Wer kann mir sagen wie die heißen und wie groß die werden.

Freue mich über eine Antwort


----------



## Frank (28. Mai 2008)

*AW: Wer kennt meine Fische*

Hallo Rauchhaus,

*herzlich willkommen bei uns im Club.* 

könnte es sich um diese Fische (klick hier) handeln?

Dann sind es Blauorfen.


----------



## jochen (28. Mai 2008)

*AW: Wer kennt meine Fische*

Hi Rauchhaus,

oder ein Stichling... 

https://www.hobby-gartenteich.de/forum/glossary.php?do=listglossary/page-2&c=3&ltr=S

ein Bild wäre sehr hilfreich...


----------



## Rauchhaus (28. Mai 2008)

*AW: Wer kennt meine Fische*

Hallo Jochen und Frank,

die Blauorfen sehen anders aus, aber danke für die schnelle Nachricht.  Ich habe leider kein Bild, mein Foto taugt nichts. 
Die Fische sind richtig geteielt halb blau und halb orange. Die buddeln immer im Sand und beschützen diese Stelle. Wenn __ Molche in die Nähe kommen, vertreiben die Fische die Eindringlinge.
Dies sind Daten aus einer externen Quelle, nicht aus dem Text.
/-- R252, R254: an instruction that reports a fault has no other effect but `pc`, which is `pc + 2`, and unchanged
for `2NNN` and `00EE`; and only the instructions of R251 report. The `pc` of each is the spec's decision D11; the
fault mark is the model's field (notes/assumptions/9.md). -/
def Obligations.FaultsArePrecise : Prop :=
  ∀ (i : Instr) (s t : State), exec i s = .next t → t.reports ≠ s.reports →
    (∃ r, t.reports = s.reports ++ [r] ∧ r.marks = true ∧ r.fatal = false) ∧ t.faultMark = true ∧
    Unchanged [.reports, .pc] s t ∧
    ((i = .ret ∨ ∃ nnn, i = .call nnn) → t.pc = s.pc) ∧
    (¬(i = .ret ∨ ∃ nnn, i = .call nnn) → t.pc = s.pc + 2) ∧
    (i = .ret ∨ (∃ nnn, i = .call nnn) ∨ (∃ x y n, i = .drw x y n) ∨
      ∃ x, i = .bcd x ∨ i = .storeRegs x ∨ i = .loadRegs x ∨ i = .skp x ∨ i = .sknp x)

/-- R255: a step makes at most one report, at the end of the stream; only initialize empties the stream. The host's
turns are the agenda's (notes/assumptions/5.md). -/
def Obligations.AtMostOneReportPerStep : Prop :=
  ∀ s t : State, step s = .next t →
    t.reports = s.reports ∨ (∃ r, t.reports = s.reports ++ [r]) ∨
      (t.reports = [] ∧ ∃ rest, s.agenda = .initMachine :: rest)

/-- R267: the fault mark, once set, stays set, over every step. The mark is a field of the model's own, and no
initialize clears it (notes/assumptions/9.md). -/
def Obligations.FaultMarkIsNeverCleared : Prop :=
  ∀ s t : State, step s = .next t →
    (s.faultMark = true → t.faultMark = true) ∧
    (∀ r, t.reports = s.reports ++ [r] → t.faultMark = (s.faultMark || r.marks))

/-- The writers of each part of the state that an instruction can write (R20, R22, R23, R24, R31, R64, R204, R251),
and the parts no instruction can write (R36, R258). For the registers they are those of R20, each with the registers
it writes; FX0A, which R20 lists too, writes V[X] in its wake step and not in this one (KeyWaitWakeStoresAPress).
For `pc` they are the instructions whose rule is not "+2", a fault among them (D11). The counts of update events and
draws and the fault mark are the model's fields (notes/assumptions/10.md, 8.md, 9.md). -/
def Obligations.EachPartHasItsWriters : Prop :=
  ∀ (i : Instr) (s t : State), exec i s = .next t →
    (∀ y, t.reg y ≠ s.reg y →
      (∃ nn, i = .ldImm y nn ∨ i = .addImm y nn ∨ i = .rnd y nn) ∨
      (∃ z, i = .ldReg y z ∨ i = .orReg y z ∨ i = .andReg y z ∨ i = .xorReg y z) ∨
      (∃ x z, (y = x ∨ y = 0xF#4) ∧
        (i = .addReg x z ∨ i = .subReg x z ∨ i = .shrReg x z ∨ i = .subnReg x z ∨ i = .shlReg x z)) ∨
      (∃ x z n, y = 0xF#4 ∧ i = .drw x z n) ∨ i = .ldFromDelay y ∨
      ∃ x, y.toNat ≤ x.toNat ∧ i = .loadRegs x) ∧
    (t.pc ≠ s.pc + 2 → i = .ret ∨ (∃ nnn, i = .jp nnn ∨ i = .call nnn ∨ i = .jpV0 nnn) ∨
      (∃ x nn, i = .seImm x nn ∨ i = .sneImm x nn) ∨ (∃ x y, i = .seReg x y ∨ i = .sneReg x y) ∨
      ∃ x, i = .skp x ∨ i = .sknp x ∨ i = .ldKey x) ∧
    (t.reports ≠ s.reports ∨ t.faultMark ≠ s.faultMark → i = .ret ∨ (∃ nnn, i = .call nnn) ∨
      (∃ x y n, i = .drw x y n) ∨
      ∃ x, i = .bcd x ∨ i = .storeRegs x ∨ i = .loadRegs x ∨ i = .skp x ∨ i = .sknp x) ∧
    (t.display ≠ s.display ∨ t.fbUpdates ≠ s.fbUpdates → i = .cls ∨ ∃ x y n, i = .drw x y n) ∧
    (t.stack ≠ s.stack ∨ t.stackSize ≠ s.stackSize → i = .ret ∨ ∃ nnn, i = .call nnn) ∧
    (t.mem ≠ s.mem → ∃ x, i = .bcd x ∨ i = .storeRegs x) ∧
    (t.index ≠ s.index → (∃ nnn, i = .ldIndex nnn) ∨
      ∃ x, i = .addIndex x ∨ i = .ldFont x ∨ i = .storeRegs x ∨ i = .loadRegs x) ∧
    (t.delayTimer ≠ s.delayTimer → ∃ x, i = .ldDelay x) ∧
    (t.soundTimer ≠ s.soundTimer → ∃ x, i = .ldSound x) ∧
    (t.wait ≠ s.wait ∨ t.keyWake ≠ s.keyWake → ∃ x, i = .ldKey x) ∧
    (t.draws ≠ s.draws → ∃ x nn, i = .rnd x nn) ∧
    Unchanged [.regs, .index, .pc, .stack, .memory, .display, .delayTimer, .soundTimer, .keyWait, .reports,
      .fbUpdates, .draws] s t

/-- R36, R257: a step of the tick agent or of the key-event agent changes no `pc`, no register, no index, no memory,
no stack, no display and no RAND draw; a tick changes no key state and a key event no timer. The turns are the
agenda's, and a turn that observes a stop is the model's (notes/assumptions/5.md, 7.md). -/
def Obligations.OtherAgentsLeaveTheProgramAlone : Prop :=
  ∀ (s t : State) (rest : List Turn), step s = .next t →
    ((s.agenda = .tick :: rest ∨ s.agenda = .tickObservesStop :: rest) →
      t.running = s.running ∧ t.execHalted = s.execHalted ∧ t.executorActive = s.executorActive ∧
      Unchanged [.delayTimer, .soundTimer, .lifecycle, .agenda] s t) ∧
    (∀ kind code, s.agenda = .key kind code :: rest →
      t.wait = s.wait ∧ Unchanged [.keys, .keyWait, .reports, .agenda] s t)

/-- R75: over every step, `delayTimer` is at most what it was, unless the executor ran an `FX15` (by a turn of the
agenda or the default turn, notes/assumptions/5.md, 6.md). -/
def Obligations.DelayTimerRisesOnlyByAWrite : Prop :=
  ∀ s t : State, step s = .next t → s.delayTimer.toNat < t.delayTimer.toNat →
    ∃ (rest : List Turn) (x : Nibble), s.AboutToRun (encode (.ldDelay x)) rest ∧ t.delayTimer = s.reg x

/-! ## The host and the lifecycle (20_memory.md R79, 70_reset_and_hazards.md) -/

/-- load(bytes) (R79) on a Stopped machine. What it returns is the model's field `loadResult`
(notes/assumptions/11.md). -/
def Obligations.LoadCopiesTheImage : Prop :=
  ∀ (image : List Byte) (s : State) (rest : List Turn), s.stopped = true → s.agenda = .load image :: rest →
    (image.length ≤ 3584 →
      ∃ t, step s = .next t ∧ (∀ k, k < image.length → t.readByte (0x200 + k) = image[k]?) ∧
        SameMemoryBut 0x200 image.length s t ∧ t.loadResult = some .success ∧ t.agenda = rest ∧
        Unchanged [.memory, .loadResult, .agenda] s t) ∧
    (3584 < image.length →
      ∃ t, step s = .next t ∧ t.loadResult = some .configurationError ∧ t.agenda = rest ∧
        Unchanged [.loadResult, .agenda] s t)

/-- The state after reset is at the values of R39, and the executor and the tick agent have no step. The values are
the document's and the spec's decision D3. -/
def Obligations.ResetIsAtTheInitialValues : Prop :=
  State.AtInitialValues State.reset ∧ State.reset.stopped = true

/-- initialize on a Stopped machine (R290): every element back at its value of R39, FONT restored in memory,
`exec_halted` cleared. The values and the halt are the spec's decisions D3 and D21; that FONT is kept is DEDUCED,
and the turn is the agenda's (notes/assumptions/19.md, 5.md). -/
def Obligations.InitializeRestoresEveryElement : Prop :=
  ∀ (s : State) (rest : List Turn), s.stopped = true → s.agenda = .initMachine :: rest →
    ∃ t, step s = .next t ∧ State.AtInitialValues t ∧ t.font = s.font ∧ t.stopped = true ∧ t.agenda = rest

/-- start and stop (R291): each changes `running` only; a started machine has both agents, and resumes where it
ceased. That nothing else changes is the spec's decision D28; the turns, and the fields that hold which agents have not
ceased, are the model's (notes/assumptions/5.md, 7.md). -/
def Obligations.StartAndStopChangeRunningOnly : Prop :=
  ∀ (s : State) (rest : List Turn),
    (s.stopped = true → s.agenda = .start :: rest →
      ∃ t, step s = .next t ∧ t.running = true ∧ t.executorActive = true ∧ t.tickActive = true ∧
        t.execHalted = s.execHalted ∧ t.agenda = rest ∧ Unchanged [.lifecycle, .agenda] s t) ∧
    (s.running = true → s.agenda = .stop :: rest →
      ∃ t, step s = .next t ∧ t.running = false ∧ t.executorActive = s.executorActive ∧
        t.tickActive = s.tickActive ∧ t.execHalted = s.execHalted ∧ t.agenda = rest ∧
        Unchanged [.lifecycle, .agenda] s t)

/-- R291, R293: after a stop with no more input, the machine is Stopped within two steps, with no instruction and no
tick (the model's default turns, notes/assumptions/6.md), a pending key wait released; and on a Stopped machine no
turn of the executor or of the tick agent changes anything but which of them have ceased (the model's turns and
fields, 5.md, 7.md). -/
def Obligations.AgentsCeaseAfterStop : Prop :=
  (∀ s : State, s.running = false → s.agenda = [] →
    ∃ t u : State, step s = .next t ∧ step t = .next u ∧ u.stopped = true ∧ u.running = s.running ∧
      u.execHalted = s.execHalted ∧ u.executorActive = false ∧ u.tickActive = false ∧
      (s.executorActive = true → u.wait = none) ∧ (s.executorActive = false → u.wait = s.wait) ∧
      u.keyWake = s.keyWake ∧ Unchanged [.keyWait, .lifecycle] s u) ∧
  (∀ (s : State) (turn : Turn) (rest : List Turn), s.stopped = true → s.wait = none → s.agenda = turn :: rest →
    turn = .executor ∨ turn = .executorObservesStop ∨ turn = .tick ∨ turn = .tickObservesStop →
    ∃ t, step s = .next t ∧ t.stopped = true ∧ t.execHalted = s.execHalted ∧ t.agenda = rest ∧
      Unchanged [.lifecycle, .agenda] s t)

/-- R293: after the host has cleared `running`, at most one more tick: the tick agent has ceased after it. That is the
spec's decision D33; the turns are the agenda's, and a turn of a ceased agent changes nothing (notes/assumptions/5.md,
7.md). -/
def Obligations.AtMostOneTickAfterStop : Prop :=
  ∀ (s : State) (rest : List Turn), s.running = false → s.agenda = .tick :: .tick :: rest →
    ∃ t u : State, step s = .next t ∧ step t = .next u ∧
      t.delayTimer.toNat = (if s.tickActive = true then s.delayTimer.toNat - 1 else s.delayTimer.toNat) ∧
      t.soundTimer.toNat = (if s.tickActive = true then s.soundTimer.toNat - 1 else s.soundTimer.toNat) ∧
      t.tickActive = false ∧ u.agenda = rest ∧ Unchanged [.agenda] t u

/-! ## The invariant (10_state.md R37) -/

/-- The invariant holds after reset. The fields of the model's own that it speaks of are those of
notes/assumptions/7.md and 9.md. -/
def Obligations.ResetMeetsTheInvariant : Prop := State.reset.Inv

/-- The invariant is kept by every step of every agent, from every state that meets it. The fields of the model's own
that it speaks of are those of notes/assumptions/7.md and 9.md. -/
def Obligations.StepKeepsTheInvariant : Prop :=
  ∀ s t : State, s.Inv → step s = .next t → t.Inv
end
Ich versuch mal ein Foto zu machen. 
Gruß Rauchhaus


----------



## Harald (29. Mai 2008)

*AW: Wer kennt meine Fische*

Hallo Rauchhaus,
ich würde ja bei Fischen, die ein solches Revierverhalten an den Tag legen, immer auf __ Sonnenbarsche tippen, allerdings passt eine farbliche Beschreibung überhaupt nicht dazu.
Bitterlinge können auch eine leichte Blaufärbung, allerdings gibt es an denen nichts oranges. Ein Revierverhalten legen die gegenüber ihren Artgenossen an den Tag, wenn sie eine Muschel verteidigen (zumindestens beobachte ich entsprechendes bei mir im Teich).
Könnte es denn sein, dass jemand bei Dir Fische aus einem Aquarium im Teich geparkt hat?


----------



## midnite (29. Mai 2008)

*AW: Wer kennt meine Fische*

Hallo,
wie wärs mit Elritze

Nur Rückenblau passt nicht


----------



## Armin (29. Mai 2008)

*AW: Wer kennt meine Fische*

Ahoi Harald,

die Beschreibung passt doch auf __ Sonnenbarsche. Oben balu unten orange.
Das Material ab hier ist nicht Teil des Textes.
-- ==== Sys2Proof/Laws/State.lean ====
section
/-! SUPPORT. One lemma for each field and each named update of State, all true by rfl, so that no later proof
unfolds a record update; and the composed updates in terms of the named ones. -/

namespace Sys2Proof.Machine

variable (s : State)

/-! ## Composed updates -/

@[simp] theorem State.advance_eq : s.advance = s.setPc (s.pc + 2) := rfl
@[simp] theorem State.skipIf_eq (c : Bool) : s.skipIf c = s.setPc (if c then s.pc + 4 else s.pc + 2) := rfl
@[simp] theorem State.setFlag_eq (flag : Byte) : s.setFlag flag = s.setReg 0xF#4 flag := rfl
@[simp] theorem State.finish_eq (x : Nibble) (b : Byte) :
    s.finish x b = (s.setReg x b).setPc (s.pc + 2) := rfl
@[simp] theorem State.finishWithFlag_eq (x : Nibble) (b flag : Byte) :
    s.finishWithFlag x b flag = ((s.setReg x b).setReg 0xF#4 flag).setPc (s.pc + 2) := rfl
@[simp] theorem State.bumpIndex_eq (x : Nibble) :
    s.bumpIndex x = s.setIndex (s.index + BitVec.ofNat 16 (blockLength x)) := rfl

/-! ## setPc -/

@[simp] theorem State.setPc_v (p : Word) : (s.setPc p).v = s.v := rfl
@[simp] theorem State.setPc_index (p : Word) : (s.setPc p).index = s.index := rfl
@[simp] theorem State.setPc_pc (p : Word) : (s.setPc p).pc = p := rfl
@[simp] theorem State.setPc_stack (p : Word) : (s.setPc p).stack = s.stack := rfl
@[simp] theorem State.setPc_stackSize (p : Word) : (s.setPc p).stackSize = s.stackSize := rfl
@[simp] theorem State.setPc_mem (p : Word) : (s.setPc p).mem = s.mem := rfl
@[simp] theorem State.setPc_font (p : Word) : (s.setPc p).font = s.font := rfl
@[simp] theorem State.setPc_display (p : Word) : (s.setPc p).display = s.display := rfl
@[simp] theorem State.setPc_keys (p : Word) : (s.setPc p).keys = s.keys := rfl
@[simp] theorem State.setPc_lastEvent (p : Word) : (s.setPc p).lastEvent = s.lastEvent := rfl
@[simp] theorem State.setPc_keyWake (p : Word) : (s.setPc p).keyWake = s.keyWake := rfl
@[simp] theorem State.setPc_delayTimer (p : Word) : (s.setPc p).delayTimer = s.delayTimer := rfl
@[simp] theorem State.setPc_soundTimer (p : Word) : (s.setPc p).soundTimer = s.soundTimer := rfl
@[simp] theorem State.setPc_running (p : Word) : (s.setPc p).running = s.running := rfl
@[simp] theorem State.setPc_execHalted (p : Word) : (s.setPc p).execHalted = s.execHalted := rfl
@[simp] theorem State.setPc_wait (p : Word) : (s.setPc p).wait = s.wait := rfl
@[simp] theorem State.setPc_reports (p : Word) : (s.setPc p).reports = s.reports := rfl
@[simp] theorem State.setPc_fbUpdates (p : Word) : (s.setPc p).fbUpdates = s.fbUpdates := rfl
@[simp] theorem State.setPc_loadResult (p : Word) : (s.setPc p).loadResult = s.loadResult := rfl
@[simp] theorem State.setPc_faultMark (p : Word) : (s.setPc p).faultMark = s.faultMark := rfl
@[simp] theorem State.setPc_executorActive (p : Word) : (s.setPc p).executorActive = s.executorActive := rfl
@[simp] theorem State.setPc_tickActive (p : Word) : (s.setPc p).tickActive = s.tickActive := rfl
@[simp] theorem State.setPc_draws (p : Word) : (s.setPc p).draws = s.draws := rfl
@[simp] theorem State.setPc_agenda (p : Word) : (s.setPc p).agenda = s.agenda := rfl
@[simp] theorem State.setPc_readByte (p : Word) (k : Nat) : (s.setPc p).readByte k = s.readByte k := rfl
@[simp] theorem State.setPc_reg (p : Word) (y : Nibble) : (s.setPc p).reg y = s.reg y := rfl

/-! ## setMem -/

@[simp] theorem State.setMem_v (m : Memory) : (s.setMem m).v = s.v := rfl
@[simp] theorem State.setMem_index (m : Memory) : (s.setMem m).index = s.index := rfl
@[simp] theorem State.setMem_pc (m : Memory) : (s.setMem m).pc = s.pc := rfl
@[simp] theorem State.setMem_stack (m : Memory) : (s.setMem m).stack = s.stack := rfl
@[simp] theorem State.setMem_stackSize (m : Memory) : (s.setMem m).stackSize = s.stackSize := rfl
@[simp] theorem State.setMem_mem (m : Memory) : (s.setMem m).mem = m := rfl
@[simp] theorem State.setMem_font (m : Memory) : (s.setMem m).font = s.font := rfl
@[simp] theorem State.setMem_display (m : Memory) : (s.setMem m).display = s.display := rfl
@[simp] theorem State.setMem_keys (m : Memory) : (s.setMem m).keys = s.keys := rfl
@[simp] theorem State.setMem_lastEvent (m : Memory) : (s.setMem m).lastEvent = s.lastEvent := rfl
@[simp] theorem State.setMem_keyWake (m : Memory) : (s.setMem m).keyWake = s.keyWake := rfl
@[simp] theorem State.setMem_delayTimer (m : Memory) : (s.setMem m).delayTimer = s.delayTimer := rfl
@[simp] theorem State.setMem_soundTimer (m : Memory) : (s.setMem m).soundTimer = s.soundTimer := rfl
@[simp] theorem State.setMem_running (m : Memory) : (s.setMem m).running = s.running := rfl
@[simp] theorem State.setMem_execHalted (m : Memory) : (s.setMem m).execHalted = s.execHalted := rfl
@[simp] theorem State.setMem_wait (m : Memory) : (s.setMem m).wait = s.wait := rfl
@[simp] theorem State.setMem_reports (m : Memory) : (s.setMem m).reports = s.reports := rfl
@[simp] theorem State.setMem_fbUpdates (m : Memory) : (s.setMem m).fbUpdates = s.fbUpdates := rfl
@[simp] theorem State.setMem_loadResult (m : Memory) : (s.setMem m).loadResult = s.loadResult := rfl
@[simp] theorem State.setMem_faultMark (m : Memory) : (s.setMem m).faultMark = s.faultMark := rfl
@[simp] theorem State.setMem_executorActive (m : Memory) : (s.setMem m).executorActive = s.executorActive := rfl
@[simp] theorem State.setMem_tickActive (m : Memory) : (s.setMem m).tickActive = s.tickActive := rfl
@[simp] theorem State.setMem_draws (m : Memory) : (s.setMem m).draws = s.draws := rfl
@[simp] theorem State.setMem_agenda (m : Memory) : (s.setMem m).agenda = s.agenda := rfl
@[simp] theorem State.setMem_reg (m : Memory) (y : Nibble) : (s.setMem m).reg y = s.reg y := rfl

/-! ## setIndex -/

@[simp] theorem State.setIndex_v (a : Word) : (s.setIndex a).v = s.v := rfl
@[simp] theorem State.setIndex_index (a : Word) : (s.setIndex a).index = a := rfl
@[simp] theorem State.setIndex_pc (a : Word) : (s.setIndex a).pc = s.pc := rfl
@[simp] theorem State.setIndex_stack (a : Word) : (s.setIndex a).stack = s.stack := rfl
@[simp] theorem State.setIndex_stackSize (a : Word) : (s.setIndex a).stackSize = s.stackSize := rfl
@[simp] theorem State.setIndex_mem (a : Word) : (s.setIndex a).mem = s.mem := rfl
@[simp] theorem State.setIndex_font (a : Word) : (s.setIndex a).font = s.font := rfl
@[simp] theorem State.setIndex_display (a : Word) : (s.setIndex a).display = s.display := rfl
@[simp] theorem State.setIndex_keys (a : Word) : (s.setIndex a).keys = s.keys := rfl
@[simp] theorem State.setIndex_lastEvent (a : Word) : (s.setIndex a).lastEvent = s.lastEvent := rfl
@[simp] theorem State.setIndex_keyWake (a : Word) : (s.setIndex a).keyWake = s.keyWake := rfl
@[simp] theorem State.setIndex_delayTimer (a : Word) : (s.setIndex a).delayTimer = s.delayTimer := rfl
@[simp] theorem State.setIndex_soundTimer (a : Word) : (s.setIndex a).soundTimer = s.soundTimer := rfl
@[simp] theorem State.setIndex_running (a : Word) : (s.setIndex a).running = s.running := rfl
@[simp] theorem State.setIndex_execHalted (a : Word) : (s.setIndex a).execHalted = s.execHalted := rfl
@[simp] theorem State.setIndex_wait (a : Word) : (s.setIndex a).wait = s.wait := rfl
@[simp] theorem State.setIndex_reports (a : Word) : (s.setIndex a).reports = s.reports := rfl
@[simp] theorem State.setIndex_fbUpdates (a : Word) : (s.setIndex a).fbUpdates = s.fbUpdates := rfl
@[simp] theorem State.setIndex_loadResult (a : Word) : (s.setIndex a).loadResult = s.loadResult := rfl
@[simp] theorem State.setIndex_faultMark (a : Word) : (s.setIndex a).faultMark = s.faultMark := rfl
@[simp] theorem State.setIndex_executorActive (a : Word) : (s.setIndex a).executorActive = s.executorActive := rfl
@[simp] theorem State.setIndex_tickActive (a : Word) : (s.setIndex a).tickActive = s.tickActive := rfl
@[simp] theorem State.setIndex_draws (a : Word) : (s.setIndex a).draws = s.draws := rfl
@[simp] theorem State.setIndex_agenda (a : Word) : (s.setIndex a).agenda = s.agenda := rfl
@[simp] theorem State.setIndex_readByte (a : Word) (k : Nat) : (s.setIndex a).readByte k = s.readByte k := rfl
@[simp] theorem State.setIndex_reg (a : Word) (y : Nibble) : (s.setIndex a).reg y = s.reg y := rfl

/-! ## setReg -/

@[simp] theorem State.setReg_v (x : Nibble) (b : Byte) : (s.setReg x b).v = s.v.set x.toNat b x.isLt := rfl
@[simp] theorem State.setReg_index (x : Nibble) (b : Byte) : (s.setReg x b).index = s.index := rfl
@[simp] theorem State.setReg_pc (x : Nibble) (b : Byte) : (s.setReg x b).pc = s.pc := rfl
@[simp] theorem State.setReg_stack (x : Nibble) (b : Byte) : (s.setReg x b).stack = s.stack := rfl
@[simp] theorem State.setReg_stackSize (x : Nibble) (b : Byte) : (s.setReg x b).stackSize = s.stackSize := rfl
@[simp] theorem State.setReg_mem (x : Nibble) (b : Byte) : (s.setReg x b).mem = s.mem := rfl
@[simp] theorem State.setReg_font (x : Nibble) (b : Byte) : (s.setReg x b).font = s.font := rfl
@[simp] theorem State.setReg_display (x : Nibble) (b : Byte) : (s.setReg x b).display = s.display := rfl
@[simp] theorem State.setReg_keys (x : Nibble) (b : Byte) : (s.setReg x b).keys = s.keys := rfl
@[simp] theorem State.setReg_lastEvent (x : Nibble) (b : Byte) : (s.setReg x b).lastEvent = s.lastEvent := rfl
@[simp] theorem State.setReg_keyWake (x : Nibble) (b : Byte) : (s.setReg x b).keyWake = s.keyWake := rfl
@[simp] theorem State.setReg_delayTimer (x : Nibble) (b : Byte) : (s.setReg x b).delayTimer = s.delayTimer := rfl
@[simp] theorem State.setReg_soundTimer (x : Nibble) (b : Byte) : (s.setReg x b).soundTimer = s.soundTimer := rfl
@[simp] theorem State.setReg_running (x : Nibble) (b : Byte) : (s.setReg x b).running = s.running := rfl
@[simp] theorem State.setReg_execHalted (x : Nibble) (b : Byte) : (s.setReg x b).execHalted = s.execHalted := rfl
@[simp] theorem State.setReg_wait (x : Nibble) (b : Byte) : (s.setReg x b).wait = s.wait := rfl
@[simp] theorem State.setReg_reports (x : Nibble) (b : Byte) : (s.setReg x b).reports = s.reports := rfl
@[simp] theorem State.setReg_fbUpdates (x : Nibble) (b : Byte) : (s.setReg x b).fbUpdates = s.fbUpdates := rfl
@[simp] theorem State.setReg_loadResult (x : Nibble) (b : Byte) : (s.setReg x b).loadResult = s.loadResult := rfl
@[simp] theorem State.setReg_faultMark (x : Nibble) (b : Byte) : (s.setReg x b).faultMark = s.faultMark := rfl
@[simp] theorem State.setReg_executorActive (x : Nibble) (b : Byte) : (s.setReg x b).executorActive = s.executorActive := rfl
@[simp] theorem State.setReg_tickActive (x : Nibble) (b : Byte) : (s.setReg x b).tickActive = s.tickActive := rfl
@[simp] theorem State.setReg_draws (x : Nibble) (b : Byte) : (s.setReg x b).draws = s.draws := rfl
@[simp] theorem State.setReg_agenda (x : Nibble) (b : Byte) : (s.setReg x b).agenda = s.agenda := rfl
@[simp] theorem State.setReg_readByte (x : Nibble) (b : Byte) (k : Nat) : (s.setReg x b).readByte k = s.readByte k := rfl

/-! ## setDisplay -/

@[simp] theorem State.setDisplay_v (d : Display) : (s.setDisplay d).v = s.v := rfl
@[simp] theorem State.setDisplay_index (d : Display) : (s.setDisplay d).index = s.index := rfl
@[simp] theorem State.setDisplay_pc (d : Display) : (s.setDisplay d).pc = s.pc := rfl
@[simp] theorem State.setDisplay_stack (d : Display) : (s.setDisplay d).stack = s.stack := rfl
@[simp] theorem State.setDisplay_stackSize (d : Display) : (s.setDisplay d).stackSize = s.stackSize := rfl
@[simp] theorem State.setDisplay_mem (d : Display) : (s.setDisplay d).mem = s.mem := rfl
@[simp] theorem State.setDisplay_font (d : Display) : (s.setDisplay d).font = s.font := rfl
@[simp] theorem State.setDisplay_display (d : Display) : (s.setDisplay d).display = d := rfl
@[simp] theorem State.setDisplay_keys (d : Display) : (s.setDisplay d).keys = s.keys := rfl
@[simp] theorem State.setDisplay_lastEvent (d : Display) : (s.setDisplay d).lastEvent = s.lastEvent := rfl
@[simp] theorem State.setDisplay_keyWake (d : Display) : (s.setDisplay d).keyWake = s.keyWake := rfl
@[simp] theorem State.setDisplay_delayTimer (d : Display) : (s.setDisplay d).delayTimer = s.delayTimer := rfl
@[simp] theorem State.setDisplay_soundTimer (d : Display) : (s.setDisplay d).soundTimer = s.soundTimer := rfl
@[simp] theorem State.setDisplay_running (d : Display) : (s.setDisplay d).running = s.running := rfl
@[simp] theorem State.setDisplay_execHalted (d : Display) : (s.setDisplay d).execHalted = s.execHalted := rfl
@[simp] theorem State.setDisplay_wait (d : Display) : (s.setDisplay d).wait = s.wait := rfl
@[simp] theorem State.setDisplay_reports (d : Display) : (s.setDisplay d).reports = s.reports := rfl
@[simp] theorem State.setDisplay_fbUpdates (d : Display) : (s.setDisplay d).fbUpdates = s.fbUpdates := rfl
@[simp] theorem State.setDisplay_loadResult (d : Display) : (s.setDisplay d).loadResult = s.loadResult := rfl
@[simp] theorem State.setDisplay_faultMark (d : Display) : (s.setDisplay d).faultMark = s.faultMark := rfl
@[simp] theorem State.setDisplay_executorActive (d : Display) : (s.setDisplay d).executorActive = s.executorActive := rfl
@[simp] theorem State.setDisplay_tickActive (d : Display) : (s.setDisplay d).tickActive = s.tickActive := rfl
@[simp] theorem State.setDisplay_draws (d : Display) : (s.setDisplay d).draws = s.draws := rfl
@[simp] theorem State.setDisplay_agenda (d : Display) : (s.setDisplay d).agenda = s.agenda := rfl
@[simp] theorem State.setDisplay_readByte (d : Display) (k : Nat) : (s.setDisplay d).readByte k = s.readByte k := rfl
@[simp] theorem State.setDisplay_reg (d : Display) (y : Nibble) : (s.setDisplay d).reg y = s.reg y := rfl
http://images.google.de/images?hl=de&q=sonnenbarsch&um=1&ie=UTF-8&sa=N&tab=wi

Gruß Armin


----------



## alexander1 (29. Mai 2008)

*AW: Wer kennt meine Fische*

ja Sonnenbarsch tippe ich auch mal.Aber ein foto wäre echt hilfreich


----------



## Rauchhaus (29. Mai 2008)

*AW: Wer kennt meine Fische*

Hallo an alle !!!!!!

Herzlichen Dank, an die nette Aufnahme und Beantwortung meiner Frage: 

Also ein __ Barsch hat eine andere Körperform. Die Stichling - Form kommt gut hin, die kenne ich aber.
Die Fische waren im letzten Jahr ca. 1 cm groß, die kann keiner reingesetzt haben. Ich hoffe das mit dem Foto ihat geklappt, und man kann was erkennen.

Heute hat der Fisch  versucht eine Wurzel von der __ Wasserpest abzubeißen, ist aber nicht gelungen. Ein anderes Wurzelstück hat er im Boden verankert.
Der baut sich ein Haus:muede 

Gruß an alle 

Rauchhaus


----------



## Grubi (29. Mai 2008)

*AW: Wer kennt meine Fische*

Hi

Ich würde auch auf __ Stichlinge wetten ....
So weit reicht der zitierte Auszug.